Sunday 26 February 2012

Reflection

- Nicolai Nazareth

During the Galatin course, we brushed upon and delved into several concepts and terms, some new and some not so much. Glocal, globalization, cultural heritage and identity, local and sustainability are just a few. The Jugaad beyond jargon course was a smooth transition  since sustainability was a key point stressed upon on several occasions during the galatin course. My mind was set in a particular mold which facilitated easier understanding of this new one.

The term Jugaad was new to me, though I was familiar with the concept. The extent and feasibility with which Aravind Gupta executed it was simply inspirational. Its beauty lies in its simplicity, and I would love to actually have a chance to work with him.

Thus having a previous learning of sustainability and then being duly inspired I was ready to work. looking back, however, I feel I started off with my head in the clouds. I was dreaming of big change and I was expecting it fast. I was put in place in time, during extensive research, where I found out how radical change was not really a sustainable solution. Modification of systems and slow implementation was a more practical approach, specially since it involved changing the behavioural patterns of people.

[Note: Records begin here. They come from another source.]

-- ==== Sys2Proof/Machine/Dispatch.lean ====
section
/-! DEFINITION. One arm per transaction class (spec/30_encoding.md R51). -/

namespace Sys2Proof.Machine

def exec (i : Instr) (s : State) : Host.Outcome State Fault Refusal :=
  match i with
  | .rdRam x => Sys2Proof.Machine.execRdRam x s
  | .rdShim x => Sys2Proof.Machine.execRdShim x s
  | .rdApu n => Sys2Proof.Machine.execRdApu n s
  | .rdBankreg k => Sys2Proof.Machine.execRdBankreg k s
  | .rdRom k off => Sys2Proof.Machine.execRdRom k off s
  | .rdVec x => Sys2Proof.Machine.execRdVec x s
  | .rdOpen a => Sys2Proof.Machine.execRdOpen a s
  | .wrRam x v => Sys2Proof.Machine.execWrRam x v s
  | .wrShim x v => Sys2Proof.Machine.execWrShim x v s
  | .wrApu n v => Sys2Proof.Machine.execWrApu n v s
  | .wrApuStrobe v => Sys2Proof.Machine.execWrApuStrobe v s
  | .wrBankreg k v => Sys2Proof.Machine.execWrBankreg k v s
  | .wrRom k off v => Sys2Proof.Machine.execWrRom k off v s
  | .wrVec x v => Sys2Proof.Machine.execWrVec x v s
  | .wrOpen a v => Sys2Proof.Machine.execWrOpen a v s

end Sys2Proof.Machine
end

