-- ==== Sys2Proof/Laws/Invariant.lean ====
section
/-! SUPPORT. The engine's invariant (Safety.lean) is kept by each operation on an engine. -/

namespace Sys2Proof.Machine

/-- The canonical form speaks of four fields only. -/
theorem Engine.MemWf.congr {e e' : Engine} (h : e.MemWf) (h1 : e'.ram = e.ram) (h2 : e'.shim = e.shim)
    (h3 : e'.flat = e.flat) (h4 : e'.cache = e.cache) : e'.MemWf := by
  obtain ⟨a, b, c, d⟩ := h
  constructor <;> simp only [h1, h2, h3, h4] <;> assumption

/-- R83 speaks of five fields only. -/
theorem Engine.ContentInv.congr {e e' : Engine} (h : e.ContentInv) (h1 : e'.cache = e.cache)
    (h2 : e'.slotLoaded = e.slotLoaded) (h3 : e'.slotBankId = e.slotBankId)
    (h4 : e'.file = e.file) (h5 : e'.header = e.header) : e'.ContentInv := by
  unfold Engine.ContentInv; simp only [h1, h2, h3, h4, h5]; exact h

/-- `load_bank` keeps the engine's invariant. -/
theorem Engine.Inv.loadBank {e : Engine} (h : e.Inv) (r : Nat) (b : Byte) : (e.loadBank r b).Inv := by
  have hs := e.loadBank_sameBus r b
  obtain ⟨hm, hc⟩ := h.bank.loadBank_content h.mem h.content r b
  obtain ⟨hb, hf⟩ := h.bank.loadBank r b
  refine ⟨hm, hb, hc, ?_, ?_, ?_, ?_⟩
  · intro f hf'
    rcases hf with hf | hf | ⟨-, hf⟩ <;> rw [hf] at hf'
    · exact h.noInternal f hf'
    · cases hf'; simp
    · cases hf'; simp
  · rcases h.shim with h1 | ⟨a, b, h1⟩
    · left; rw [hs.shim, h1]
    · right; exact ⟨a, b, by rw [hs.shim, hs.header, h1]⟩
  · rw [hs.intVecs, h.vectors]
  · rw [hs.initialised, hs.romMode, hs.header]; exact h.ready

/-- What the engine's invariant does not speak of may change; a fault that is no `InternalError` may be set, and
`initialised` cleared. -/
theorem Engine.Inv.congr {e e' : Engine} (h : e.Inv) (h1 : e'.lru = e.lru) (h2 : e'.slotLoaded = e.slotLoaded)
    (h3 : e'.slotBankId = e.slotBankId) (h4 : e'.win = e.win) (h5 : e'.winBank = e.winBank) (h6 : e'.romMode = e.romMode)
    (h7 : e'.flat = e.flat) (h8 : e'.ram = e.ram) (h9 : e'.shim = e.shim) (h10 : e'.cache = e.cache) (h11 : e'.file = e.file)
    (h12 : e'.header = e.header) (h13 : e'.fault = e.fault ∨ ∃ r, e'.fault = some r ∧ r.kind ≠ .internalError)
    (h14 : e'.intVecs = e.intVecs)
    (h15 : e'.initialised = e.initialised ∨ e'.initialised = false) : e'.Inv := by
  refine ⟨Engine.MemWf.congr h.mem h8 h9 h7 h10, h.bank.congr h1 h2 h3 h4 h5 h6 h7,
    Engine.ContentInv.congr h.content h10 h2 h3 h11 h12, ?_, ?_, ?_, ?_⟩
  · rcases h13 with h13 | ⟨r, h13, hk⟩
    · intro r hr; rw [h13] at hr; exact h.noInternal r hr
    · intro r' hr; rw [h13] at hr; cases hr; exact hk
  · rcases h.shim with h' | ⟨a, b, h'⟩
    · left; rw [h9, h']
    · right; exact ⟨a, b, by rw [h9, h12, h']⟩
  · rw [h14, h.vectors]
  · rw [h6, h12]; rcases h15 with h15 | h15
    · rw [h15]; exact h.ready
    · rw [h15]; simp

/-- On a sound engine a ROM read raises no fault and keeps the invariant. -/
theorem Engine.Inv.readRom {e : Engine} (h : e.Inv) (k : Fin 8) (off : Fin 0x1000) :
    (e.readRom k off).1.Inv ∧ (e.readRom k off).1.fault = e.fault := by
  rcases e.readRom_cases k off with ⟨i, l, hw, hl, ht, hr⟩ | ⟨i, info, hw, hbad, hr⟩ | ⟨_, hr⟩ | ⟨_, hr⟩
  · rw [hr]
    obtain ⟨j, hj⟩ := h.bank.listed i hl
    obtain ⟨l', h1, h2, h3⟩ := h.bank.touch hj
    rw [ht] at h1; cases h1
    exact ⟨⟨Engine.MemWf.congr h.mem rfl rfl rfl rfl, h3,
      Engine.ContentInv.congr h.content rfl rfl rfl rfl rfl, h.noInternal, h.shim, h.vectors, h.ready⟩, rfl⟩
  · exfalso
    have hl := (h.bank.shown k i hw).1
    rcases hbad with hb | hb
    · rw [hl] at hb; cases hb
    · obtain ⟨j, hj⟩ := h.bank.listed i hl
      obtain ⟨l', h1, h2, h3⟩ := h.bank.touch hj
      rw [hb] at h1; cases h1
  · rw [hr]; exact ⟨h, rfl⟩
  · rw [hr]
    exact ⟨Engine.Inv.congr h rfl rfl rfl rfl rfl rfl rfl rfl rfl rfl rfl rfl (Or.inl rfl) rfl (Or.inl rfl), rfl⟩

/-- Every transaction keeps the engine's invariant. -/
theorem Engine.Inv.applyTxn {e : Engine} (h : e.Inv) (i : Instr) : (e.applyTxn i).1.Inv := by
  cases i <;> try exact h
  case rdRom k off => exact (Engine.Inv.readRom h k off).1
  case wrRam x v =>
    exact ⟨⟨Memory.wf_write h.mem.ram x.2 v, h.mem.shim, h.mem.flat, h.mem.cache⟩,
      h.bank.congr rfl rfl rfl rfl rfl rfl rfl, Engine.ContentInv.congr h.content rfl rfl rfl rfl rfl, h.noInternal, h.shim, h.vectors, h.ready⟩
  case wrApu => exact Engine.Inv.congr h rfl rfl rfl rfl rfl rfl rfl rfl rfl rfl rfl rfl (Or.inl rfl) rfl (Or.inl rfl)
  case wrApuStrobe => exact Engine.Inv.congr h rfl rfl rfl rfl rfl rfl rfl rfl rfl rfl rfl rfl (Or.inl rfl) rfl (Or.inl rfl)
  case wrBankreg k v =>
    simp only [Engine.applyTxn, Engine.writeBankreg]
    split
    · exact h
    · have := Engine.Inv.congr (e' := { e with bankRegs := e.bankRegs.set k v }) h
        rfl rfl rfl rfl rfl rfl rfl rfl rfl rfl rfl rfl (Or.inl rfl) rfl (Or.inl rfl)
      exact Engine.Inv.loadBank this _ _

/-- R109 keeps the engine's invariant. -/
theorem Engine.Inv.initCommon {e : Engine} (h : e.Inv) (song region : Byte) (sink : Nat) :
    (e.initCommon song region sink).Inv := by
  refine ⟨⟨rfl, shimImage_wf _ _ _, h.mem.flat, h.mem.cache⟩,
    h.bank.congr rfl rfl rfl rfl rfl rfl rfl, Engine.ContentInv.congr h.content rfl rfl rfl rfl rfl, h.noInternal,
    Or.inr ⟨song, region, rfl⟩, rfl, ?_⟩
  intro hc; cases hc

/-- The reset steps keep the engine's invariant, and where none raised a fault the engine is ready for its CPU run. -/
theorem Engine.Inv.initSteps {e : Engine} (h : e.Inv) (song region : Byte) (sink : Nat) :
    (e.initSteps song region sink).Inv ∧
    ((e.initSteps song region sink).fault = none → (e.initSteps song region sink).initialised = false ∧
      0x8000 ≤ (e.initSteps song region sink).header.loadAddress.toNat ∧ (e.initSteps song region sink).romMode ≠ .unset) := by
  have hcom := Engine.Inv.initCommon h song region sink
  rcases e.initSteps_cases song region sink with ⟨hl, h1⟩ | ⟨hl, -, h1⟩ | ⟨hl, -, ⟨e', h2, h1⟩ | ⟨e', h2, h1⟩⟩ <;> rw [h1]
  · exact ⟨Engine.Inv.congr h rfl rfl rfl rfl rfl rfl rfl rfl rfl rfl rfl rfl (Or.inr ⟨_, rfl, by simp⟩)
      rfl (Or.inl rfl), by simp [Engine.raiseFault]⟩
  · have := Engine.initBanked_induct
      (fun e' => e'.Inv ∧ e'.initialised = false ∧ e'.header = e.header ∧ e'.romMode = .banked) (e.initCommon song region sink) ?_ ?_
    · exact ⟨this.1, fun _ => ⟨this.2.1, by rw [this.2.2.1]; exact hl, by rw [this.2.2.2]; simp⟩⟩
    · refine ⟨⟨⟨hcom.mem.ram, hcom.mem.shim, (by intro m hm; cases hm), ?_⟩,
        Engine.clearCache_cacheInv _, ?_, hcom.noInternal, hcom.shim, hcom.vectors, ?_⟩, rfl, rfl, rfl⟩
      · intro i; simp [Engine.clearCache]
      · intro i off hi; simp [Engine.clearCache] at hi
      · intro hc; cases hc
    · rintro e' k ⟨h1, h2, h3, h4⟩ -
      have hs := e'.loadBank_sameBus k.val e'.header.bankswitch[k]
      exact ⟨Engine.Inv.loadBank h1 _ _, by rw [hs.initialised, h2], by rw [hs.header, h3],
        by rw [hs.romMode, h4]⟩
  · rw [Engine.initContig_eq] at h2
    split at h2
    · cases h2
    · cases h2
      refine ⟨⟨⟨hcom.mem.ram, hcom.mem.shim, ?_, hcom.mem.cache⟩, ?_,
        Engine.ContentInv.congr hcom.content rfl rfl rfl rfl rfl, hcom.noInternal, hcom.shim, hcom.vectors, ?_⟩, ?_⟩
      · intro m hm; cases hm
        apply Memory.wf_ofBytes
        rw [fileBytes_length]
        have := e.header.loadAddress.isLt
        simp [Engine.initCommon]
        omega
      · have hb := hcom.bank
        refine ⟨hb.listed, hb.once, hb.unloaded, hb.held, ?_, ?_, hb.leading, hb.distinct, ?_⟩
        · intro k i hk; simp at hk
        · intro k _; simp
        · intro k _; simp
      · intro hc; cases hc
      · intro _; exact ⟨rfl, hl, by simp⟩
  · rw [Engine.initContig_eq] at h2
    split at h2
    · cases h2
      refine ⟨⟨⟨hcom.mem.ram, hcom.mem.shim, ?_, hcom.mem.cache⟩, ?_,
        Engine.ContentInv.congr hcom.content rfl rfl rfl rfl rfl, ?_, hcom.shim, hcom.vectors, ?_⟩, ?_⟩
      · intro m hm; cases hm; rfl
      · have hb := hcom.bank
        refine ⟨hb.listed, hb.once, hb.unloaded, hb.held, hb.shown, hb.noBank, hb.leading, hb.distinct, ?_⟩
        · intro k hk; exact ⟨(hb.flatMode k hk).1, rfl⟩
      · intro r hr; cases hr; simp
      · intro hc; cases hc
      · intro hc; cases hc
    · cases h2

end Sys2Proof.Machine
end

I had to work around the people and not make them work around me.

The most concrete learning experience I had was learning about different human mentalities (mainly those involved in the process of designing for a specific client) and how to constantly keep them in mind. It was a pillar that would keep any project proposal standing. It involved understanding how I had to make the changes personally profitable (not necessarily on monetary terms, even though one of the ideas my group presented did provide an economic benefit). No one was going to use anything I had to suggest unless it made them feel good about themselves. Guilt trips about saving the environment would only go so far.

Even though I regret not being able to execute my ideas, and I was stuck at the proposal level, I feel I learnt a lot that would be involved at the corporate level. The work we did was detailed and extensive. It provided a fresh outlook on what to expect, and it was a big learning. It was a big jump from doing college projects to meet the expectations of what is entailed in the real world. I thoroughly appreciated it even if didn't enjoy doing it as much. It was an experiential learning that I felt I really needed to go through.

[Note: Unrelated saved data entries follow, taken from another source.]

/-- Whether a trace gives these results and ends with this part of the state. -/
def traceShows {α : Type} [DecidableEq α] (lines : List TraceLine) (s : State) (rs : List LineResult) (f : State → α) (x : α) :
    Bool :=
  match runTrace lines s with
  | .next (os, t) => decide (os = rs) && decide (f t = x)
  | .fault _ => false
  | .refused _ => false

/-- The frame of the example of R90, a play routine that is one `RTS`, twice, and a read between the two: each frame is
ended before the next line. -/
theorem test_two_frames :
    traceShows
      [.frame [⟨[0x0100700], 0x8003⟩, ⟨[0x140155A], 0x100A⟩, ⟨[0x0100A00], 0x1007⟩], .rd 0x4015 (some 0x5A),
        .frame [⟨[0x0100700], 0x8003⟩, ⟨[0x140170F], 0x100A⟩, ⟨[0x0100A00], 0x1007⟩]]
      { State.reset with eng := { fresh with initialised := true }, status := .active, cpuPc := 0x1007 }
      [.out (.hostReturn .ok), .out (.readData 0x5A), .out (.hostReturn .ok)]
      (fun t => (t.run, t.eng.events)) (.idle, [.apuWrite 0x4015 0x5A, .apuWrite 0x4017 0x0F]) := by decide

/-- VH5, VH6: a frame that its call refuses takes no CPU step. -/
theorem test_refused_frame_takes_no_step :
    traceShows [.frame [⟨[0x140155A], 0x1007⟩]] { State.reset with status := .active } [.out (.hostReturn (.err .invalidState))]
      (·.eng.events) [] := by decide

/-- `RDW $FFFC => $1000` (R55, spec/40_bus_read.md R64). -/
theorem test_rdw_reset_vector :
    traceShows [.rdw 0xFFFC (some 0x1000), .comment] { State.reset with status := .active } [.word 0x1000, .out .nothing]
      (fun _ => TraceLine.met (.rdw 0xFFFC (some 0x1000)) (.word 0x1000)) true := by decide

/-- The codes of R95 and R96. -/
theorem test_error_codes :
    [ErrorKind.invalidArg, .badMagic, .shortHeader, .badLoadAddress, .ioError, .alreadyOpen, .invalidState, .internalError].map
      ErrorKind.code = [1, 2, 3, 4, 5, 6, 7, 8] := by decide

/-! ## Witnesses: for each statement with hypotheses, a state and operands that meet them -/

/-- Whether a transaction answers a next state. -/
def completes (i : Instr) (s : State) : Bool :=
  match exec i s with
  | .next _ => true
  | .fault _ | .refused _ => false

theorem next_of_completes {i : Instr} {s : State} (h : completes i s = true) : ∃ t, exec i s = .next t := by
  unfold completes at h
  split at h
  · exact ⟨_, by assumption⟩
  · exact absurd h (by decide)
  · exact absurd h (by decide)

/-- A state with engine `e` active and no input waiting. -/
def quiet (e : Engine) : State := { State.reset with eng := e, status := .active }

theorem fresh_cacheInv : fresh.CacheInv := by
  have h := Engine.clearCache_cacheInv fresh
  refine ⟨h.listed, h.once, h.unloaded, h.held, h.shown, h.noBank, h.leading, h.distinct, fun k hk => ?_⟩
  simp [fresh, Engine.blank] at hk

theorem fresh_memWf : fresh.MemWf :=
  ⟨rfl, rfl, fun m hm => by simp [fresh, Engine.blank] at hm, fun i => by simp [fresh, Engine.blank]⟩

theorem fresh_contentInv : fresh.ContentInv := fun i off hi => by simp [fresh, Engine.blank] at hi

theorem oneBank_cacheInv : oneBank.CacheInv := (fresh_cacheInv.loadBank 0 5).1

/-- A sound engine with a loaded slot. -/
theorem oneBank_inv : oneBank.Inv where
  mem := (fresh_cacheInv.loadBank_content fresh_memWf fresh_contentInv 0 5).1
  bank := oneBank_cacheInv
  content := (fresh_cacheInv.loadBank_content fresh_memWf fresh_contentInv 0 5).2
  noInternal := fun r hr => absurd hr (by rw [show oneBank.fault = none by decide]; simp)
  shim := Or.inl (by decide)
  vectors := rfl
  ready := fun h => absurd h (by decide)

theorem flatEngine_inv : flatEngine.Inv where
  mem := ⟨rfl, rfl, fun m hm => by cases hm; rfl, fun i => by simp [flatEngine, fresh, Engine.blank]⟩
  bank := by
    have h := Engine.clearCache_cacheInv fresh
    refine ⟨h.listed, h.once, h.unloaded, h.held, fun k i hk => ?_, fun k _ => ?_, h.leading, h.distinct, fun k _ => ⟨rfl, rfl⟩⟩
    · simp [flatEngine] at hk
    · simp [flatEngine, fresh, Engine.blank]
  content := fun i off hi => by simp [flatEngine, fresh, Engine.blank] at hi
  noInternal := fun r hr => by simp [flatEngine, fresh, Engine.blank] at hr
  shim := Or.inl rfl
  vectors := rfl
  ready := fun h => by simp [flatEngine, fresh, Engine.blank] at h

/-! ### Encoding and the step -/

theorem witness_TransactionWordPacksItsFields : (Instr.rdVec 5).isWrite = false := by decide

theorem witness_DecodeOfEncodeIsIdentity :
    Instr.wf (.rdRom 7 0xFF9) = true ∧ Instr.wf (.wrApu 0x17 0xFF) = true ∧ Instr.wf (.wrOpen 0x7FFF 0) = true := by decide

theorem witness_StepRunsTheDecodedTransaction_bus :
    (active fresh (.bus 0x0FFFF00)).status = .active ∧ (active fresh (.bus 0x0FFFF00)).inputs = .bus 0x0FFFF00 :: [] ∧
      Instr.wf (.rdVec 5) = true ∧ (active fresh (.bus (encode (.rdVec 5)))).inputs = .bus (encode (.rdVec 5)) :: [] :=
  ⟨rfl, rfl, rfl, rfl⟩

theorem witness_StepRunsTheDecodedTransaction_others :
    State.reset.inputs = [] ∧ (active fresh (.host (.close .current))).inputs = .host (.close .current) :: [] ∧
      (active fresh (.cpuReturn 0x1007)).inputs = .cpuReturn 0x1007 :: [] ∧
      ({ State.reset with inputs := [.bus 0] } : State).status ≠ .active :=
  ⟨rfl, rfl, rfl, by decide⟩

/-! ### Bus transactions -/

theorem witness_TransactionsKeepTheConfiguration : ∃ t, exec (.wrBankreg 7 0xFF) (quiet fresh) = .next t :=
  next_of_completes (by decide)

theorem witness_FaultedEngineIgnoresTransactions : (quiet dead).eng.fault.isSome = true := by decide

theorem witness_ReadsAnswerTheBusByte : (quiet oneBank).eng.CacheInv ∧ (quiet oneBank).eng.fault = none :=
  ⟨oneBank_cacheInv, by decide⟩

theorem witness_WritesReachOnlyTheirAddress :
    (quiet oneBank).eng.MemWf ∧ (quiet oneBank).eng.fault = none ∧
      (∃ t, exec (.wrBankreg 7 1) (quiet oneBank) = .next t) ∧
      storeAddr (.wrRam 0x7FF 0x5A) = some 0x07FF ∧ storeAddr (.wrBankreg 7 1) ≠ some 0x5FFE ∧
      ¬((Instr.wrBankreg 7 1).cls = .WR_BANKREG ∧ romWindowAddr 0xFFFA) :=
  ⟨oneBank_inv.mem, by decide, next_of_completes (by decide), by decide, by decide,
    fun h => absurd h.2.2 (by decide)⟩

theorem witness_RepeatedTransactionsAreIdempotent :
    (quiet oneBank).eng.MemWf ∧ (quiet oneBank).eng.CacheInv ∧ (quiet oneBank).eng.fault = none ∧
      (∃ t u, exec (.rdRom 1 0xFFF) (quiet oneBank) = .next t ∧ exec (.rdRom 1 0xFFF) t = .next u) ∧
      oneBank.win[1] = .unmapped ∧ oneBank.win[0] ≠ .unmapped := by
  refine ⟨oneBank_inv.mem, oneBank_cacheInv, by decide, ⟨_, _, rfl, rfl⟩, by decide, by decide⟩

The icing on the cake was the feedback we received when we presented our ideas to our peers. The affirmation to its implementation still makes me believe that the idea has potential to bringing about change, however small it may be. As I have always believed, the way to change the world is with one small change at a time.

Sunday 12 February 2012

Reflections

At the end of four intense weeks of looking beyond jargon, I realize now that I have come full circle. I am a little more informed and a little more conscious, but the levels of requirement for these have also increased two-fold.

At the beginning of this class, I was fascinated by jugaad. Now, not only does it fascinate me, it also gives me a real complex about my thinking process, given that I have a tough time taking things apart and putting it back together differently.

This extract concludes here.